Digital Dollar Power Shift: Circle’s USDC Closes In on Tether
Written by
Oscar Harding
Published on

Stablecoin dominance battle intensifies

A major shift may be underway in the world of stablecoins the digital dollars that power much of the global crypto economy.

Circle’s USD Coin (USDC) is rapidly gaining ground on Tether’s USDT, potentially cracking the long-standing balance of power in the stablecoin market. Recent data shows USDC supply and usage surging, tightening the gap with Tether’s dominance for the first time in years.

USDC’s growth accelerates

The latest numbers show USDC supply rising about 8% in a single month, pushing the stablecoin close to a new market-cap high of roughly $79 billion.

But the bigger signal comes from transaction activity.

In 2026 so far, USDC has processed about $2.2 trillion in adjusted transfer volume, compared with roughly $1.3 trillion for Tether’s USDT, giving USDC about 64% of the combined transaction share between the two leading stablecoins.

That marks the first time since 2019 that USDC has overtaken USDT in this key usage metric.

The stablecoin giants

Stablecoins are digital tokens pegged to the U.S. dollar and backed by reserves such as cash and short-term U.S. Treasury bills.

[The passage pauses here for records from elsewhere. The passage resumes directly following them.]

-- ==== Sys2Proof/Machine/Ingest.lean ====
section
/-! DEFINITION. Stream ingest (04_ingest_streams.md): ports, parsers, the stream table's lookup, conversions, acceptance, the resampler bank,
stream health; and what an arrival does to its blank (05_lathe_alignment.md R143 to R150). -/

namespace Sys2Proof.Machine

/-! Stream health (R132, R133, R541). -/

/-- The health entry of a stream that nothing has reached. -/
def Health.zero : Health := ⟨0, 0, 0, 0, 0, 0, 0, 0, 0, 0, 0, false, false, false, false, 0⟩

def healthOf (s : State) (i : Nat) : Health := Tab.get (fun _ => Health.zero) s.ing.health i
def setHealthOf (s : State) (i : Nat) (h : Health) : State :=
  { s with ing := { s.ing with health := Tab.set (fun _ => Health.zero) s.ing.health i h } }
/-- What this cycle's events have made of an entry that held nothing (R133). -/
def healthNow (s : State) (i : Nat) : Health := Tab.get (fun _ => Health.zero) s.cyc.health i
/-- An event changes a health entry; the cycle's record holds the same change of an empty entry. -/
def onHealth (s : State) (i : Nat) (f : Health → Health) : State :=
  let s := { s with cyc := { s.cyc with health := Tab.put s.cyc.health i (f (healthNow s i)) } }
  setHealthOf s i (f (healthOf s i))

/-- The item of a change of SILENT or CFGCHG (R132). -/
def healthItem (s : State) (i : Nat) : State :=
  pushDev s 0x0010 [i + 2 ^ 16 * b2n (healthOf s i).silent + 2 ^ 17 * b2n (healthOf s i).cfgchg]

/-- SILENT takes a value (R541, R132). -/
def setSilent (s : State) (i : Nat) (v : Bool) : State :=
  if (healthOf s i).silent = v then s else healthItem (onHealth s i (fun h => { h with silent := v })) i

/-- The 9 newest sealed blanks of a stream, newest first, with their arrival marks. -/
def silWin (s : State) (i : Nat) : List (Nat × Bool) := Tab.get (fun _ => []) s.ing.silWin i

/-- Put the window back and judge SILENT by it (R541). -/
def setSilWin (s : State) (i : Nat) (w : List (Nat × Bool)) : State :=
  let s := { s with ing := { s.ing with silWin := Tab.set (fun _ => []) s.ing.silWin i w } }
  setSilent s i (decide (9 ≤ w.length) && w.all (fun p => !p.2))

/-- A stream arrives in blank `k`: its mark in the window. -/
def silArrive (s : State) (i k : Nat) : State := setSilWin s i ((silWin s i).map (fun p => if p.1 = k then (k, true) else p))

/-- A blank seals: it joins the window of every stream that its configuration enables, with the mark of one that came too late for it too. -/
def silSeal (s : State) (b : Blank) : State :=
  (enabledStreams (confOf s b.epoch)).foldl (fun s i =>
    setSilWin s i (((b.epoch, bitOf b.arrivedMap i || bitOf b.lateMap i) :: silWin s i).take 9)) s

/-- A stream's counters and CFGCHG are cleared, but for what this cycle's events have counted and set (R133). -/
def clearHealth (s : State) (i : Nat) : State :=
  let h := healthOf s i
  setHealthOf s i { healthNow s i with lastEpoch := h.lastEpoch, silent := h.silent, dataErr := h.dataErr, syncErr := h.syncErr, lastOfs := h.lastOfs }

/-- A write of ING_SHCLR (R133): one stream's counters and CFGCHG, or every stream's. -/
def shClrWrite (s : State) (v : Nat) : State :=
  if bitOf v 31 then s.ing.health.foldl (fun s p => clearHealth s p.1) s else clearHealth s (bits v 12 0)

/-- STREAM_HEALTH_CLEAR (R133). -/
def execStreamHealthClear (v : Word) (s : State) : Out := .next (ungated s Reg.ING_SHCLR fun s => shClrWrite s v.toNat)

/-! Arrivals (05 R143 to R150). -/

/-- The fields of the last accepted block (R132). -/
def lastHealth (s : State) (blk : Block) : State :=
  onHealth s blk.stream (fun h => { h with
    lastEpoch := blk.epoch % 2 ^ 32
    dataErr := decide (bits blk.stat 15 14 ≠ 0)
    syncErr := bitOf blk.stat 13
    lastOfs := ofsAfter s blk.arrAt blk.epoch 0xFFFFFF })

/-- A block is accepted: FRAMES, CFGCHG and the fields of the last accepted block (R132). -/
def acceptHealth (s : State) (blk : Block) : State :=
  let chg := bitOf blk.stat 10 && !(healthOf s blk.stream).cfgchg
  let s := onHealth (lastHealth s blk) blk.stream (fun h => { h with
    frames := (h.frames + 1) % 2 ^ 32
    cfgchg := h.cfgchg || bitOf blk.stat 10 })
  if chg then healthItem s blk.stream else s

/-- A dropped arrival that came too late (R143, R122). -/
def tooLate (s : State) (blk : Block) : State :=
  inc (onHealth s blk.stream (fun h => { h with late := satAdd 16 h.late 1 })) Reg.ALN_TOO_LATE

/-- The data-error bits of a block. -/
def Block.derr (b : Block) : Nat := bits b.stat 15 14

/-- What R123 makes of a block after the first of its pair, given the first's data-error bits and LAN: none where it replaces it, else
whether it is a PRP duplicate. -/
def dupOf (first : Nat × Nat × Bool) (blk : Block) : Option Bool :=
  if first.1 ≠ 0 ∧ blk.derr = 0 then none
  else
    match blk.lan with
    | some l => some (decide (first.2.1 < 2) && decide (l ≠ first.2.1))
    | none => some false

/-- A duplicate is counted (R123). -/
def countDup (s : State) (i : Nat) (prp : Bool) : State :=
  onHealth s i (fun h => if prp then { h with prpDup := satAdd 16 h.prpDup 1 } else { h with dup := satAdd 16 h.dup 1 })

/-- A replacement is counted (R123). -/
def countRepaired (s : State) (i : Nat) : State := onHealth s i (fun h => { h with repaired := satAdd 16 h.repaired 1 })

/-- Write an arrival into an open blank (R143, R149). -/
def writeArrival (s : State) (blk : Block) : State :=
  let s := syncFill s blk.epoch s.cycle
  match blankOf s blk.epoch with
  | none => s
  | some b =>
    let st := blk.stream
    let first := !bitOf b.arrivedMap st
    let (s, b) := writeBlockIn s b blk 0
    let exp := first && bitOf b.expectMap st
    let b := { b with
      arrivedMap := setBitN b.arrivedMap st
      arrAll := b.arrAll + b2n first
      arrExp := b.arrExp + b2n exp
      fullAt := if exp && b.arrExp + 1 == b.expected then some s.cycle else b.fullAt }
    silArrive (setBlank s b) st blk.epoch

/-- A late arrival waits for an amendment, or is dropped (R146, R157); the stream has arrived in its blank all the same (R541). -/
def queueLate (s : State) (b : Blank) (blk : Block) : State :=
  let s := silArrive (setBlank s { b with lateArr := satAdd 16 b.lateArr 1, lateMap := setBitN b.lateMap blk.stream }) blk.stream b.epoch
  if b.amendMax ≤ b.amendCount then inc s Reg.ALN_AMEND_LIMIT
  else if s.aln.amendQ.length ≥ 4096 then inc s Reg.ALN_AMEND_OVF
  else { s with aln := { s.aln with amendQ := s.aln.amendQ ++ [blk] } }

/-- Is a block in time for its blank: judged before the seal, and not after the system wait (R143; 01 R25)? -/
def inTime (s : State) (b : Blank) (blk : Block) : Bool :=
  let w := getC (confOf s b.epoch) Reg.ALN_WAIT 0 0 % 2 ^ 22
  decide (b.state < 3) && decide (blk.judge * blankRate s ≤ (b.epoch * 1000000 + w * blankRate s) * 1000 * nsU)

They act as the core payment and settlement layer of the crypto economy, enabling traders and institutions to move money across blockchains instantly.

For years, Tether dominated the sector, still holding the largest market capitalization among stablecoins and remaining deeply embedded across global crypto exchanges.

But USDC has been gaining momentum thanks to

stronger institutional partnerships

regulatory alignment in the United States

integration with DeFi and payment platforms

expanding usage beyond crypto trading

Why this battle matters

The rivalry between Circle and Tether isn’t just a corporate competition it’s a fight over who controls the infrastructure of digital dollars.

Stablecoins already process trillions of dollars in annual transactions, acting as the financial rails for

crypto trading

cross-border payments

decentralized finance

on-chain settlement systems

Whoever dominates this layer effectively becomes one of the largest private issuers of digital dollars in the world.

A new era for stablecoins?

Despite USDC’s surge in activity, Tether still holds a significant lead in overall supply and liquidity.

But the data suggests something important: the stablecoin market may be fragmenting and evolving, with institutional capital increasingly favoring more regulated and transparent structures.

If that trend continues, the digital dollar landscape could be entering its most competitive phase yet.

And for the first time in years, Tether’s dominance may no longer be guaranteed.